• Work to complete:
From the entries underneath, give the number of lines holding the word "moveRead", without any other words.

[Stored data]
---
-- ==== Sys2Proof/Laws/KeepsReloc.lean ====
section
/-! SUPPORT. What each operation of Machine/Reloc.lean keeps (Laws/Frame.lean). -/

namespace Sys2Proof.Machine

theorem State.reslot_keeps (s : State) (i : Nat) (u : Ru) : Keeps 131072 s (State.reslot s i u) := by
  unfold State.reslot
  extract_lets l1 l2
  exact (State.updWp_keeps ..).step rfl (.refl _ _)

theorem State.dropJob_keeps (s : State) (k : Nat) : Keeps 524289 s (State.dropJob s k) := by
  unfold State.dropJob
  extract_lets l1 l2
  have kl2 : Keeps 524289 s l2 := (State.updMd_keeps ..).step rfl (.refl _ _)
  refine Keeps.each ?_ ?_
  · exact (State.giveLanes_keeps ..).step rfl kl2
  · intro u3 _ hu3
    exact (State.dropOps_keeps ..).step rfl hu3

theorem State.shiftBook_keeps (s : State) (d : Nat) (b : Nat) (by_ : Int) (source : Nat) : Keeps 524288 s (State.shiftBook s d b by_ source) := by
  unfold State.shiftBook
  extract_lets l1
  exact (State.updMd_keeps ..).step rfl (.refl _ _)

theorem State.loseWords_keeps (s : State) (set : Nat) (row : Nat) (pos : Nat) (mask : Nat) (cause : Nat) (others : List Nat) : Keeps 36241 s (State.loseWords s set row pos mask cause others) := by
  unfold State.loseWords
  extract_lets l1 l2 l3
  refine Keeps.ite ?_ ?_
  · exact (State.bump_keeps ..).step rfl (.refl _ _)
  · refine Keeps.each ?_ ?_
    · exact .refl _ _
    · intro u4 _ hu4
      exact (State.lostRange_keeps ..).step rfl hu4

theorem State.deferWords_keeps (s : State) (set : Nat) (row : Nat) (pos : Nat) (mask : Nat) : Keeps 36241 s (State.deferWords s set row pos mask) := by
  unfold State.deferWords
  refine Keeps.each ?_ ?_
  · exact .refl _ _
  · intro u1 _ hu1
    refine Keeps.ite ?_ ?_
    · exact (State.deferredError_keeps ..).step rfl hu1
    · exact hu1

theorem State.addRowx_keeps (s : State) (l : List Rowx) : Keeps 35217 s (State.addRowx s l) := by
  unfold State.addRowx
  extract_lets l1 l2 l3
  have kl3 : Keeps 35217 s l3 := (State.modNv_keeps ..).step rfl (.refl _ _)
  refine Keeps.ite ?_ ?_
  · exact (State.event_keeps ..).step rfl kl3
  · exact kl3

theorem State.markRefresh_keeps (s : State) (d : Nat) (b : Nat) : Keeps 524288 s (State.markRefresh s d b) := by
  unfold State.markRefresh
  exact (State.updMd_keeps ..).step rfl (.refl _ _)

theorem State.unitGot_keeps (s : State) (set : Nat) (u : Nat × Nat) : Keeps 524288 s (State.unitGot s set u) := by
  unfold State.unitGot
  exact (State.updMd_keeps ..).step rfl (.refl _ _)

theorem State.moveRebuild_keeps (s : State) (set : Nat) (u : Nat × Nat) : Keeps 528385 s (State.moveRebuild s set u) := by
  unfold State.moveRebuild
  extract_lets l1 l2 l3 l4
  refine Keeps.ite ?_ ?_
  · exact .refl _ _
  · exact (State.startJob_keeps ..).step rfl (.refl _ _)

theorem State.addLost_keeps (s : State) (set : Nat) (row : Nat) (poss : List Nat) (mask : Nat) : Keeps 35217 s (State.addLost s set row poss mask) := by
  unfold State.addLost
  exact (State.addRowx_keeps ..).step rfl (.refl _ _)

theorem State.releaseUnit_keeps (s : State) (i : Nat) (u : Ru) : Keeps 294912 s (State.releaseUnit s i u) := by
  unfold State.releaseUnit
  extract_lets l1
  have kl1 : Keeps 294912 s l1 := (State.modNv_keeps ..).step rfl (.refl _ _)
  split
  · refine Keeps.ite ?_ ?_
    · exact (State.updZone_keeps ..).step rfl kl1
    · exact kl1
  · exact kl1

theorem State.histogram_keeps (s : State) (d : Nat) (bin : Nat) : Keeps 32768 s (State.histogram s d bin) := by
  unfold State.histogram
  exact (State.modHealth_keeps ..).step rfl (.refl _ _)

theorem State.placeSet_keeps (s : State) (set : Nat) (col : Nat) (sets : List Nat) (busy : Bool) : Keeps 32768 s (State.placeSet s set col sets busy) := by
  unfold State.placeSet
  refine Keeps.ite ?_ ?_
  · exact (State.modZone_keeps ..).step rfl (.refl _ _)
  · exact (State.modNv_keeps ..).step rfl (.refl _ _)

theorem State.moveRead_keeps (s : State) (set : Nat) (d : Nat) (o : DieOp) : Keeps 524288 s (State.moveRead s set d o) := by
  unfold State.moveRead
  extract_lets l1
  have kl1 : Keeps 524288 s l1 := (State.updMd_keeps ..).step rfl (.refl _ _)
  split
  · extract_lets l2
    refine Keeps.ite ?_ ?_
    · exact (State.unitGot_keeps ..).step rfl ((State.updMd_keeps ..).step rfl kl1)
    · exact kl1
  · exact kl1

theorem State.switchUnit_keeps (s : State) (set : Nat) (r : Reloc) : Keeps 297361 s (State.switchUnit s set r) := by
  unfold State.switchUnit
  extract_lets l1 l2 l3 l4 l5 l6 l7
  have kl7 : Keeps 297361 s l7 := (State.modNv_keeps ..).step rfl (.refl _ _)
  exact (State.updZone_keeps ..).step rfl ((State.addRowx_keeps ..).step rfl kl7)

theorem State.switchZone_keeps (s : State) (set : Nat) (col : Nat) (r : Reloc) : Keeps 32768 s (State.switchZone s set col r) := by
  unfold State.switchZone
  extract_lets l1 l2
  exact (State.modNv_keeps ..).step rfl ((State.placeSet_keeps ..).step rfl (.refl _ _))

theorem State.switchReloc_keeps (s : State) (set : Nat) : Keeps 821649 s (State.switchReloc s set) := by
  unfold State.switchReloc
  split
  · refine Keeps.ite ?_ ?_
    · exact .refl _ _
    · extract_lets l1 l2 l3
      have kl1 : Keeps 821649 s l1 := by
        unfold l1
        refine Keeps.ite ?_ ?_
        · exact (State.switchZone_keeps ..).step rfl (.refl _ _)
        · exact (State.switchUnit_keeps ..).step rfl (.refl _ _)
      have kl3 : Keeps 821649 s l3 := (State.updMd_keeps ..).step rfl kl1
      refine Keeps.ite ?_ ?_
      · exact (State.event_keeps ..).step rfl kl3
      · exact kl3
  · exact .refl _ _

theorem State.relocCheck_keeps (s : State) (set : Nat) : Keeps 821649 s (State.relocCheck s set) := by
  unfold State.relocCheck
  split
  · refine Keeps.ite ?_ ?_
    · exact (State.switchReloc_keeps ..).step rfl (.refl _ _)
    · exact .refl _ _
  · exact .refl _ _

theorem State.relocPass_keeps (s : State) (set : Nat) (u : Nat × Nat) : Keeps 821649 s (State.relocPass s set u) := by
  unfold State.relocPass
  exact (State.relocCheck_keeps ..).step rfl ((State.updMd_keeps ..).step rfl (.refl _ _))

theorem State.beginReloc_keeps (s : State) (set : Nat) (why : Nat) (col : Nat) (sets : List Nat) : Keeps 1018257 s (State.beginReloc s set why col sets) := by
  unfold State.beginReloc
  split
  · exact .refl _ _
  · extract_lets l1 l2
    refine Keeps.ite ?_ ?_
    · exact (State.relocCheck_keeps ..).step rfl ((State.placeSet_keeps ..).step rfl ((State.updMd_keeps ..).step rfl (.refl _ _)))
    · split
      · exact .refl _ _
      · extract_lets l3 l4 l5 l6 l7 l8 l9 l10 l11
        have kl3 : Keeps 1018257 s l3 := by
          unfold l3
          refine Keeps.ite ?_ ?_
          · exact (State.releaseUnit_keeps ..).step rfl (.refl _ _)
          · exact .refl _ _
        have kl4 : Keeps 1018257 s l4 := (State.reslot_keeps ..).step rfl kl3
        have kl9 : Keeps 1018257 s l9 := (State.modNv_keeps ..).step rfl kl4
        have kl10 : Keeps 1018257 s l10 := (State.noteCopies_keeps ..).step rfl kl9
        exact (State.relocCheck_keeps ..).step rfl ((State.updMd_keeps ..).step rfl kl10)

theorem State.startReloc_keeps (s : State) (set : Nat) (why : Nat) : Keeps 1018257 s (State.startReloc s set why) := by
  unfold State.startReloc
  refine Keeps.ite ?_ ?_
  · exact .refl _ _
  · split
    · exact (State.beginReloc_keeps ..).step rfl (.refl _ _)
    · exact .refl _ _

theorem State.startRelocs_keeps (s : State) (set : Nat) (why : Nat) : Keeps 1018257 s (State.startRelocs s set why) := by
  unfold State.startRelocs
  refine Keeps.each ?_ ?_
  · exact .refl _ _
  · intro u1 _ hu1
    exact (State.startReloc_keeps ..).step rfl hu1

theorem State.restartReloc_keeps (s : State) (set : Nat) : Keeps 1018257 s (State.restartReloc s set) := by
  unfold State.restartReloc
  split
  · exact .refl _ _
  · refine Keeps.ite ?_ ?_
    · exact .refl _ _
    · extract_lets l1 l2
      have kl1 : Keeps 1018257 s l1 := (State.updMd_keeps ..).step rfl (.refl _ _)
      have kl2 : Keeps 1018257 s l2 := by
        unfold l2
        refine Keeps.ite ?_ ?_
        · exact kl1
        · exact (State.modNv_keeps ..).step rfl kl1
      exact (State.startReloc_keeps ..).step rfl ((State.releaseSets_keeps ..).step rfl kl2)

theorem State.relocOut_keeps (s : State) (col : Nat) : Keeps 1018257 s (State.relocOut s col) := by
  unfold State.relocOut
  extract_lets l1
  refine Keeps.each ?_ ?_
  · exact .refl _ _
  · intro u2 _ hu2
    refine Keeps.ite ?_ ?_
    · exact (State.restartReloc_keeps ..).step rfl hu2
    · exact (State.relocCheck_keeps ..).step rfl ((State.updMd_keeps ..).step rfl hu2)

end Sys2Proof.Machine
end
---
• Answer to this task:
2